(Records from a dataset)

-- ==== Sys2Proof/Laws/Results.lean ====
section
/-! SUPPORT. One law for each operation that leaves a result: what it writes and what it leaves alone, and the results
of the conversions, shifts and rotations in numbers. -/

namespace Sys2Proof.Machine

/-! ### Frames of the single updates -/

theorem setPc_becomes (s : State) (v : Word) : Becomes s (s.setPc v) [(.pc, v)] 0 [] :=
  ⟨fun r => by simp, fun b => by rw [if_neg (by simp only [List.length_nil]; omega)]; rfl, rfl, rfl, rfl, rfl, rfl⟩

theorem setCmpr_becomes (s : State) (v : Word) : Becomes s (s.setCmpr v) [(.cmpr, v)] 0 [] :=
  ⟨fun r => by simp, fun b => by rw [if_neg (by simp only [List.length_nil]; omega)]; rfl, rfl, rfl, rfl, rfl, rfl⟩

theorem setHi_setLo_becomes (s : State) (h l : Word) :
    Becomes s ((s.setHi h).setLo l) [(.hi, h), (.lo, l)] 0 [] :=
  ⟨fun r => by cases r <;> simp, fun b => by rw [if_neg (by simp only [List.length_nil]; omega)]; rfl,
    rfl, rfl, rfl, rfl, rfl⟩

theorem storeBytes_becomes (s : State) (a : Nat) (bs : List Byte) : Becomes s (s.storeBytes a bs) [] a bs :=
  ⟨fun r => by simp, fun b => Memory.read_writeBytes _ _ _ _, rfl, rfl, rfl, rfl, rfl⟩

/-! ### Checks that raise -/

/-- A write past the end of the memory. -/
theorem writeCheck_invalidAddress {s : State} {a n : Nat} (hn : n ≠ 0) (h : s.params.memSize < a + n) :
    writeCheck s a n = some .invalidAddress := by
  simp [writeCheck, readCheck_eq_some.mpr ⟨⟨hn, h⟩, rfl⟩]

/-- A write to bytes that exist, one of them in the code segment. -/
theorem writeCheck_accessViolation {s : State} {a n : Nat} (he : a + n ≤ s.params.memSize) (h : ¬Unprotected s a n) :
    writeCheck s a n = some .accessViolation := by
  simp only [writeCheck, readCheck_eq_none.mpr fun _ => he]
  rw [if_pos]
  by_contra hc
  exact h (touchesCode_eq_false.mp (by simpa using hc))

/-- The check of a push that stays above HE is the check of its store. -/
theorem pushCheck_of_lt {s : State} (h : s.he.toNat + 4 < s.sp.toNat) :
    pushCheck s = writeCheck s (s.sp.toNat - 4) 4 := by
  unfold pushCheck; rw [if_neg (by omega)]

/-! ### Results in a destination -/

/-- A result whose checks pass and whose destination accepts it. -/
theorem writeResult_of_accepts {s : State} {checks : List (Option Cause)} {x : Reg} {v : Word}
    (hc : firstCause checks = none) (ha : Accepts s x v) :
    writeResult s checks x v = .next (s.putReg x v) := by
  apply complete_of_none
  rw [firstCause_eq_none] at hc ⊢
  intro c hm
  rcases List.mem_append.mp hm with h | h
  · exact hc c h
  · rw [List.mem_singleton.mp h]; exact destCheck_eq_none.mpr ha

/-- A result whose checks pass and whose destination rejects it. -/
theorem writeResult_of_rejects {s : State} {checks : List (Option Cause)} {x : Reg} {v : Word} {c : Cause}
    (hc : firstCause checks = none) (hr : Rejects s x v c) :
    writeResult s checks x v = .next (raiseFault c s) := by
  apply complete_of_some
  induction checks with
  | nil => simp [destCheck_eq_some.mpr hr]
  | cons d rest ih => cases d with
    | none => simpa using ih (by simpa using hc)
    | some d => simp at hc

/-- A result written to ZERO under `WP_WRITE = discard`: its own checks raise, or the state stays as it was. -/
theorem writeResult_zero {s : State} {checks : List (Option Cause)} {v : Word} (h : s.params.wpWrite = .discard) :
    writeResult s checks .zero v = .next s ∨ ∃ c, writeResult s checks .zero v = .next (raiseFault c s) := by
  cases hc : firstCause checks with
  | none => exact .inl (writeResult_of_accepts hc ⟨fun _ => h, by simp, by simp⟩)
  | some c =>
    refine .inr ⟨c, complete_of_some ?_⟩
    induction checks with
    | nil => simp at hc
    | cons d rest ih => cases d with
      | none => simpa using ih (by simpa using hc)
      | some d => simpa using hc

/-- An overflow under `OVERFLOW_DEST = unchanged`. -/
theorem arithmeticResult_unchanged {s : State} {x : Reg} {r : Int} (h : s.params.overflowDest = .unchanged) :
    arithmeticResult s false x r = .next (raiseFault .overflow s) := by
  simp [arithmeticResult, overflowBase, h]

/-- An overflow under `OVERFLOW_DEST = wrapped` whose destination accepts the wrapped result. -/
theorem arithmeticResult_wrapped {s : State} {x : Reg} {r : Int} (h : s.params.overflowDest = .wrapped)
    (ha : Accepts s x (w32 r)) :
    arithmeticResult s false x r = .next (raiseFault .overflow (s.putReg x (w32 r))) := by
  simp [arithmeticResult, overflowBase, h, destCheck_eq_none.mpr ha]

/-- An overflow under `OVERFLOW_DEST = wrapped` whose destination does not accept the wrapped result. -/
theorem arithmeticResult_wrapped_rejected {s : State} {x : Reg} {r : Int} (h : s.params.overflowDest = .wrapped)
    (ha : ¬Accepts s x (w32 r)) : arithmeticResult s false x r = .next (raiseFault .overflow s) := by
  cases hd : destCheck s x (w32 r) with
  | none => exact absurd (destCheck_eq_none.mp hd) ha
  | some c => simp [arithmeticResult, overflowBase, h, hd]

/-- A sum or difference written to ZERO under `WP_WRITE = discard`. -/
theorem arithmeticResult_zero {s : State} {f : Bool} {r : Int} (h : s.params.wpWrite = .discard) :
    arithmeticResult s f .zero r = .next s ∨ ∃ c, arithmeticResult s f .zero r = .next (raiseFault c s) := by
  unfold arithmeticResult overflowBase
  split
  · exact writeResult_zero h
  · refine .inr ⟨.overflow, ?_⟩
    repeat' split
    all_goals rfl

/-! ### Conversions -/

theorem toInt_bounds (v : Word) : -2 ^ 31 ≤ v.toInt ∧ v.toInt ≤ 2 ^ 31 - 1 := by
  have h1 := BitVec.toInt_lt (x := v)
  have h2 := BitVec.le_toInt (x := v)
  omega

theorem w32_of_toInt {v : Word} {r : Int} (h : v.toInt = r) : w32 r = v := by subst h; simp [w32]

theorem w32_of_toNat {v : Word} {r : Int} (h : (v.toNat : Int) = r) : w32 r = v := by
  subst h; apply BitVec.eq_of_toNat_eq; simp [w32]

theorem w32_toInt {r : Int} (h : fitsSigned r = true) : (w32 r).toInt = r := by
  simp [fitsSigned] at h
  simp only [w32, BitVec.toInt_ofInt, Int.bmod]
  split <;> omega

theorem w32_toNat {r : Int} (h : fitsUnsigned r = true) : ((w32 r).toNat : Int) = r := by
  simp [fitsUnsigned] at h
  simp [w32]; omega

theorem fitsSigned_toInt (v : Word) : fitsSigned v.toInt = true := by
  have := toInt_bounds v
  simp [fitsSigned]; omega

theorem fitsUnsigned_toNat (v : Word) : fitsUnsigned v.toNat = true := by
  have := v.isLt
  simp [fitsUnsigned]; omega

theorem zext8_eq (n : BitVec 8) : zext8 n = n.setWidth 32 := by apply BitVec.eq_of_toNat_eq; simp [zext8]

theorem zext16_eq (n : BitVec 16) : zext16 n = n.setWidth 32 := by apply BitVec.eq_of_toNat_eq; simp [zext16]

/-- The remainder of the division truncating toward zero, in the library's terms. -/
theorem remainder_eq_tmod (a b : Int) : remainder a b = a.tmod b := by rw [remainder, Int.tmod_def]

/-! ### Shifts and rotations -/

theorem shiftLeft_toNat (v : Word) (n : Nat) : (shiftLeft v n).toNat = v.toNat * 2 ^ n % 2 ^ 32 := by
  unfold shiftLeft
  split
  · next h =>
    have : 2 ^ n = 2 ^ 32 * 2 ^ (n - 32) := by rw [← pow_add]; congr 1; omega
    rw [this, ← Nat.mul_assoc, Nat.mul_right_comm, Nat.mul_mod_left]; rfl
  · simp [Nat.shiftLeft_eq]

theorem shiftRight_toNat (v : Word) (n : Nat) : (shiftRight v n).toNat = v.toNat / 2 ^ n := by
  unfold shiftRight
  split
  · next h =>
    have h2 : 2 ^ 32 ≤ 2 ^ n := Nat.pow_le_pow_right (by omega) h
    have := v.isLt
    rw [Nat.div_eq_of_lt (by omega)]; rfl
  · simp [Nat.shiftRight_eq_div_pow]

theorem shiftRightArith_toInt (v : Word) (n : Nat) : (shiftRightArith v n).toInt = v.toInt.fdiv (2 ^ n) := by
  unfold shiftRightArith
  have hpos : (0 : Int) < 2 ^ n := by positivity
  rw [Int.fdiv_eq_ediv_of_nonneg _ hpos.le]
  split
  · next h =>
    have h2 : (2 : Int) ^ 32 ≤ 2 ^ n := by exact_mod_cast Nat.pow_le_pow_right (by omega) h
    have := toInt_bounds v
    rw [BitVec.msb_eq_toInt]
    by_cases hneg : v.toInt < 0
    · simp only [hneg, decide_true, if_true]
      symm
      change _ = (-1 : Int)
      rw [Int.ediv_eq_iff_of_pos hpos]
      constructor <;> omega
    · simp only [hneg, decide_false]
      rw [Int.ediv_eq_zero_of_lt (by omega) (by omega)]; rfl
  · rw [BitVec.toInt_sshiftRight, Int.shiftRight_eq_div_pow]; norm_cast

/-! ### Devices -/

theorem inputAnswer_length (s : State) (p : Fin 8) (n : Nat) : (inputAnswer s p n).length ≤ n := by
  unfold inputAnswer
  split
  · simp
  · split <;> simp

theorem outputAnswer_le (s : State) (p : Fin 8) (offered : List Byte) : outputAnswer s p offered ≤ offered.length := by
  unfold outputAnswer
  split
  · exact Nat.zero_le _
  · split <;> exact Nat.min_le_right _ _

@[simp] theorem readReg_takeInput (s : State) (p : Fin 8) (n : Nat) (r : Reg) :
    (s.takeInput p n).readReg r = s.readReg r := by unfold State.takeInput; split <;> simp
@[simp] theorem takeInput_mem (s : State) (p : Fin 8) (n : Nat) : (s.takeInput p n).mem = s.mem := by
  unfold State.takeInput; split <;> simp
@[simp] theorem takeInput_run (s : State) (p : Fin 8) (n : Nat) : (s.takeInput p n).run = s.run := by
  unfold State.takeInput; split <;> simp
@[simp] theorem takeInput_params (s : State) (p : Fin 8) (n : Nat) : (s.takeInput p n).params = s.params := by
  unfold State.takeInput; split <;> simp
@[simp] theorem takeInput_outPorts (s : State) (p : Fin 8) (n : Nat) : (s.takeInput p n).outPorts = s.outPorts := by
  unfold State.takeInput; split <;> simp
@[simp] theorem takeInput_divUses (s : State) (p : Fin 8) (n : Nat) : (s.takeInput p n).divUses = s.divUses := by
  unfold State.takeInput; split <;> simp
@[simp] theorem readReg_giveOutput (s : State) (p : Fin 8) (bs : List Byte) (r : Reg) :
    (s.giveOutput p bs).readReg r = s.readReg r := by unfold State.giveOutput; split <;> simp
@[simp] theorem giveOutput_mem (s : State) (p : Fin 8) (bs : List Byte) : (s.giveOutput p bs).mem = s.mem := by
  unfold State.giveOutput; split <;> simp
@[simp] theorem giveOutput_run (s : State) (p : Fin 8) (bs : List Byte) : (s.giveOutput p bs).run = s.run := by
  unfold State.giveOutput; split <;> simp
@[simp] theorem giveOutput_params (s : State) (p : Fin 8) (bs : List Byte) :
    (s.giveOutput p bs).params = s.params := by unfold State.giveOutput; split <;> simp
@[simp] theorem giveOutput_inPorts (s : State) (p : Fin 8) (bs : List Byte) :
    (s.giveOutput p bs).inPorts = s.inPorts := by unfold State.giveOutput; split <;> simp
@[simp] theorem giveOutput_divUses (s : State) (p : Fin 8) (bs : List Byte) :
    (s.giveOutput p bs).divUses = s.divUses := by unfold State.giveOutput; split <;> simp

end Sys2Proof.Machine
end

◆ PROBLEM DETAILS
Quote every line of the records above, from the first down to the one holding "theorem setCmpr_becomes (s", exactly as written.

◆ REPLY TO THE EXERCISE
-- ==== Sys2Proof/Laws/Results.lean ====
section
/-! SUPPORT. One law for each operation that leaves a result: what it writes and what it leaves alone, and the results
of the conversions, shifts and rotations in numbers. -/

namespace Sys2Proof.Machine

/-! ### Frames of the single updates -/

theorem setPc_becomes (s : State) (v : Word) : Becomes s (s.setPc v) [(.pc, v)] 0 [] :=
  ⟨fun r => by simp, fun b => by rw [if_neg (by simp only [List.length_nil]; omega)]; rfl, rfl, rfl, rfl, rfl, rfl⟩

theorem setCmpr_becomes (s : State) (v : Word) : Becomes s (s.setCmpr v) [(.cmpr, v)] 0 [] :=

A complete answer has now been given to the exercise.